Aim of the task -> Transcribe each of the entries exactly.

Dataset records ->
+ + + +
-- ==== Sys2Proof/Laws/State.lean ====
section
/-! SUPPORT. One lemma per field per register, flag, memory and call update, each true by unfolding, so that no proof unfolds a record update. -/

namespace Sys2Proof.Machine

/-! `State.setPc` -/

@[simp] theorem State.setPc_pc (s : State) (w : Word) : (s.setPc w).pc = w := rfl
@[simp] theorem State.setPc_sp (s : State) (w : Word) : (s.setPc w).sp = s.sp := rfl
@[simp] theorem State.setPc_a (s : State) (w : Word) : (s.setPc w).a = s.a := rfl
@[simp] theorem State.setPc_x (s : State) (w : Word) : (s.setPc w).x = s.x := rfl
@[simp] theorem State.setPc_y (s : State) (w : Word) : (s.setPc w).y = s.y := rfl
@[simp] theorem State.setPc_c (s : State) (w : Word) : (s.setPc w).c = s.c := rfl
@[simp] theorem State.setPc_z (s : State) (w : Word) : (s.setPc w).z = s.z := rfl
@[simp] theorem State.setPc_i (s : State) (w : Word) : (s.setPc w).i = s.i := rfl
@[simp] theorem State.setPc_d (s : State) (w : Word) : (s.setPc w).d = s.d := rfl
@[simp] theorem State.setPc_b (s : State) (w : Word) : (s.setPc w).b = s.b := rfl
@[simp] theorem State.setPc_v (s : State) (w : Word) : (s.setPc w).v = s.v := rfl
@[simp] theorem State.setPc_n (s : State) (w : Word) : (s.setPc w).n = s.n := rfl
@[simp] theorem State.setPc_lifecycle (s : State) (w : Word) : (s.setPc w).lifecycle = s.lifecycle := rfl
@[simp] theorem State.setPc_mem (s : State) (w : Word) : (s.setPc w).mem = s.mem := rfl
@[simp] theorem State.setPc_call (s : State) (w : Word) : (s.setPc w).call = s.call := rfl
@[simp] theorem State.setPc_budget (s : State) (w : Word) : (s.setPc w).budget = s.budget := rfl

/-! `State.setSp` -/

@[simp] theorem State.setSp_pc (s : State) (w : Word) : (s.setSp w).pc = s.pc := rfl
@[simp] theorem State.setSp_sp (s : State) (w : Word) : (s.setSp w).sp = w := rfl
@[simp] theorem State.setSp_a (s : State) (w : Word) : (s.setSp w).a = s.a := rfl
@[simp] theorem State.setSp_x (s : State) (w : Word) : (s.setSp w).x = s.x := rfl
@[simp] theorem State.setSp_y (s : State) (w : Word) : (s.setSp w).y = s.y := rfl
@[simp] theorem State.setSp_c (s : State) (w : Word) : (s.setSp w).c = s.c := rfl
@[simp] theorem State.setSp_z (s : State) (w : Word) : (s.setSp w).z = s.z := rfl
@[simp] theorem State.setSp_i (s : State) (w : Word) : (s.setSp w).i = s.i := rfl
@[simp] theorem State.setSp_d (s : State) (w : Word) : (s.setSp w).d = s.d := rfl
@[simp] theorem State.setSp_b (s : State) (w : Word) : (s.setSp w).b = s.b := rfl
@[simp] theorem State.setSp_v (s : State) (w : Word) : (s.setSp w).v = s.v := rfl
@[simp] theorem State.setSp_n (s : State) (w : Word) : (s.setSp w).n = s.n := rfl
@[simp] theorem State.setSp_lifecycle (s : State) (w : Word) : (s.setSp w).lifecycle = s.lifecycle := rfl
@[simp] theorem State.setSp_mem (s : State) (w : Word) : (s.setSp w).mem = s.mem := rfl
@[simp] theorem State.setSp_call (s : State) (w : Word) : (s.setSp w).call = s.call := rfl
@[simp] theorem State.setSp_budget (s : State) (w : Word) : (s.setSp w).budget = s.budget := rfl

/-! `State.setA` -/

@[simp] theorem State.setA_pc (s : State) (w : Byte) : (s.setA w).pc = s.pc := rfl
@[simp] theorem State.setA_sp (s : State) (w : Byte) : (s.setA w).sp = s.sp := rfl
@[simp] theorem State.setA_a (s : State) (w : Byte) : (s.setA w).a = w := rfl
@[simp] theorem State.setA_x (s : State) (w : Byte) : (s.setA w).x = s.x := rfl
@[simp] theorem State.setA_y (s : State) (w : Byte) : (s.setA w).y = s.y := rfl
@[simp] theorem State.setA_c (s : State) (w : Byte) : (s.setA w).c = s.c := rfl
@[simp] theorem State.setA_z (s : State) (w : Byte) : (s.setA w).z = s.z := rfl
@[simp] theorem State.setA_i (s : State) (w : Byte) : (s.setA w).i = s.i := rfl
@[simp] theorem State.setA_d (s : State) (w : Byte) : (s.setA w).d = s.d := rfl
@[simp] theorem State.setA_b (s : State) (w : Byte) : (s.setA w).b = s.b := rfl
@[simp] theorem State.setA_v (s : State) (w : Byte) : (s.setA w).v = s.v := rfl
@[simp] theorem State.setA_n (s : State) (w : Byte) : (s.setA w).n = s.n := rfl
@[simp] theorem State.setA_lifecycle (s : State) (w : Byte) : (s.setA w).lifecycle = s.lifecycle := rfl
@[simp] theorem State.setA_mem (s : State) (w : Byte) : (s.setA w).mem = s.mem := rfl
@[simp] theorem State.setA_call (s : State) (w : Byte) : (s.setA w).call = s.call := rfl
@[simp] theorem State.setA_budget (s : State) (w : Byte) : (s.setA w).budget = s.budget := rfl

/-! `State.setX` -/

@[simp] theorem State.setX_pc (s : State) (w : Byte) : (s.setX w).pc = s.pc := rfl
@[simp] theorem State.setX_sp (s : State) (w : Byte) : (s.setX w).sp = s.sp := rfl
@[simp] theorem State.setX_a (s : State) (w : Byte) : (s.setX w).a = s.a := rfl
@[simp] theorem State.setX_x (s : State) (w : Byte) : (s.setX w).x = w := rfl
@[simp] theorem State.setX_y (s : State) (w : Byte) : (s.setX w).y = s.y := rfl
@[simp] theorem State.setX_c (s : State) (w : Byte) : (s.setX w).c = s.c := rfl
@[simp] theorem State.setX_z (s : State) (w : Byte) : (s.setX w).z = s.z := rfl
@[simp] theorem State.setX_i (s : State) (w : Byte) : (s.setX w).i = s.i := rfl
@[simp] theorem State.setX_d (s : State) (w : Byte) : (s.setX w).d = s.d := rfl
@[simp] theorem State.setX_b (s : State) (w : Byte) : (s.setX w).b = s.b := rfl
@[simp] theorem State.setX_v (s : State) (w : Byte) : (s.setX w).v = s.v := rfl
@[simp] theorem State.setX_n (s : State) (w : Byte) : (s.setX w).n = s.n := rfl
@[simp] theorem State.setX_lifecycle (s : State) (w : Byte) : (s.setX w).lifecycle = s.lifecycle := rfl
@[simp] theorem State.setX_mem (s : State) (w : Byte) : (s.setX w).mem = s.mem := rfl
@[simp] theorem State.setX_call (s : State) (w : Byte) : (s.setX w).call = s.call := rfl
@[simp] theorem State.setX_budget (s : State) (w : Byte) : (s.setX w).budget = s.budget := rfl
+ + + +
Task output ->
-- ==== Sys2Proof/Laws/State.lean ====
section
/-! SUPPORT. One lemma per field per register, flag, memory and call update, each true by unfolding, so that no proof unfolds a record update. -/

namespace Sys2Proof.Machine

/-! `State.setPc` -/

@[simp] theorem State.setPc_pc (s : State) (w : Word) : (s.setPc w).pc = w := rfl
@[simp] theorem State.setPc_sp (s : State) (w : Word) : (s.setPc w).sp = s.sp := rfl
@[simp] theorem State.setPc_a (s : State) (w : Word) : (s.setPc w).a = s.a := rfl
@[simp] theorem State.setPc_x (s : State) (w : Word) : (s.setPc w).x = s.x := rfl
@[simp] theorem State.setPc_y (s : State) (w : Word) : (s.setPc w).y = s.y := rfl
@[simp] theorem State.setPc_c (s : State) (w : Word) : (s.setPc w).c = s.c := rfl
@[simp] theorem State.setPc_z (s : State) (w : Word) : (s.setPc w).z = s.z := rfl
@[simp] theorem State.setPc_i (s : State) (w : Word) : (s.setPc w).i = s.i := rfl
@[simp] theorem State.setPc_d (s : State) (w : Word) : (s.setPc w).d = s.d := rfl
@[simp] theorem State.setPc_b (s : State) (w : Word) : (s.setPc w).b = s.b := rfl
@[simp] theorem State.setPc_v (s : State) (w : Word) : (s.setPc w).v = s.v := rfl
@[simp] theorem State.setPc_n (s : State) (w : Word) : (s.setPc w).n = s.n := rfl
@[simp] theorem State.setPc_lifecycle (s : State) (w : Word) : (s.setPc w).lifecycle = s.lifecycle := rfl
@[simp] theorem State.setPc_mem (s : State) (w : Word) : (s.setPc w).mem = s.mem := rfl
@[simp] theorem State.setPc_call (s : State) (w : Word) : (s.setPc w).call = s.call := rfl
@[simp] theorem State.setPc_budget (s : State) (w : Word) : (s.setPc w).budget = s.budget := rfl

/-! `State.setSp` -/

@[simp] theorem State.setSp_pc (s : State) (w : Word) : (s.setSp w).pc = s.pc := rfl
@[simp] theorem State.setSp_sp (s : State) (w : Word) : (s.setSp w).sp = w := rfl
@[simp] theorem State.setSp_a (s : State) (w : Word) : (s.setSp w).a = s.a := rfl
@[simp] theorem State.setSp_x (s : State) (w : Word) : (s.setSp w).x = s.x := rfl
@[simp] theorem State.setSp_y (s : State) (w : Word) : (s.setSp w).y = s.y := rfl
@[simp] theorem State.setSp_c (s : State) (w : Word) : (s.setSp w).c = s.c := rfl
@[simp] theorem State.setSp_z (s : State) (w : Word) : (s.setSp w).z = s.z := rfl
@[simp] theorem State.setSp_i (s : State) (w : Word) : (s.setSp w).i = s.i := rfl
@[simp] theorem State.setSp_d (s : State) (w : Word) : (s.setSp w).d = s.d := rfl
@[simp] theorem State.setSp_b (s : State) (w : Word) : (s.setSp w).b = s.b := rfl
@[simp] theorem State.setSp_v (s : State) (w : Word) : (s.setSp w).v = s.v := rfl
@[simp] theorem State.setSp_n (s : State) (w : Word) : (s.setSp w).n = s.n := rfl
@[simp] theorem State.setSp_lifecycle (s : State) (w : Word) : (s.setSp w).lifecycle = s.lifecycle := rfl
@[simp] theorem State.setSp_mem (s : State) (w : Word) : (s.setSp w).mem = s.mem := rfl
@[simp] theorem State.setSp_call (s : State) (w : Word) : (s.setSp w).call = s.call := rfl
@[simp] theorem State.setSp_budget (s : State) (w : Word) : (s.setSp w).budget = s.budget := rfl

/-! `State.setA` -/

@[simp] theorem State.setA_pc (s : State) (w : Byte) : (s.setA w).pc = s.pc := rfl
@[simp] theorem State.setA_sp (s : State) (w : Byte) : (s.setA w).sp = s.sp := rfl
@[simp] theorem State.setA_a (s : State) (w : Byte) : (s.setA w).a = w := rfl
@[simp] theorem State.setA_x (s : State) (w : Byte) : (s.setA w).x = s.x := rfl
@[simp] theorem State.setA_y (s : State) (w : Byte) : (s.setA w).y = s.y := rfl
@[simp] theorem State.setA_c (s : State) (w : Byte) : (s.setA w).c = s.c := rfl
@[simp] theorem State.setA_z (s : State) (w : Byte) : (s.setA w).z = s.z := rfl
@[simp] theorem State.setA_i (s : State) (w : Byte) : (s.setA w).i = s.i := rfl
@[simp] theorem State.setA_d (s : State) (w : Byte) : (s.setA w).d = s.d := rfl
@[simp] theorem State.setA_b (s : State) (w : Byte) : (s.setA w).b = s.b := rfl
@[simp] theorem State.setA_v (s : State) (w : Byte) : (s.setA w).v = s.v := rfl
@[simp] theorem State.setA_n (s : State) (w : Byte) : (s.setA w).n = s.n := rfl
@[simp] theorem State.setA_lifecycle (s : State) (w : Byte) : (s.setA w).lifecycle = s.lifecycle := rfl
@[simp] theorem State.setA_mem (s : State) (w : Byte) : (s.setA w).mem = s.mem := rfl
@[simp] theorem State.setA_call (s : State) (w : Byte) : (s.setA w).call = s.call := rfl
@[simp] theorem State.setA_budget (s : State) (w : Byte) : (s.setA w).budget = s.budget := rfl

/-! `State.setX` -/

@[simp] theorem State.setX_pc (s : State) (w : Byte) : (s.setX w).pc = s.pc := rfl
@[simp] theorem State.setX_sp (s : State) (w : Byte) : (s.setX w).sp = s.sp := rfl
@[simp] theorem State.setX_a (s : State) (w : Byte) : (s.setX w).a = s.a := rfl
@[simp] theorem State.setX_x (s : State) (w : Byte) : (s.setX w).x = w := rfl
@[simp] theorem State.setX_y (s : State) (w : Byte) : (s.setX w).y = s.y := rfl
@[simp] theorem State.setX_c (s : State) (w : Byte) : (s.setX w).c = s.c := rfl
@[simp] theorem State.setX_z (s : State) (w : Byte) : (s.setX w).z = s.z := rfl
@[simp] theorem State.setX_i (s : State) (w : Byte) : (s.setX w).i = s.i := rfl
@[simp] theorem State.setX_d (s : State) (w : Byte) : (s.setX w).d = s.d := rfl
@[simp] theorem State.setX_b (s : State) (w : Byte) : (s.setX w).b = s.b := rfl
@[simp] theorem State.setX_v (s : State) (w : Byte) : (s.setX w).v = s.v := rfl
@[simp] theorem State.setX_n (s : State) (w : Byte) : (s.setX w).n = s.n := rfl
@[simp] theorem State.setX_lifecycle (s : State) (w : Byte) : (s.setX w).lifecycle = s.lifecycle := rfl
@[simp] theorem State.setX_mem (s : State) (w : Byte) : (s.setX w).mem = s.mem := rfl
@[simp] theorem State.setX_call (s : State) (w : Byte) : (s.setX w).call = s.call := rfl
@[simp] theorem State.setX_budget (s : State) (w : Byte) : (s.setX w).budget = s.budget := rfl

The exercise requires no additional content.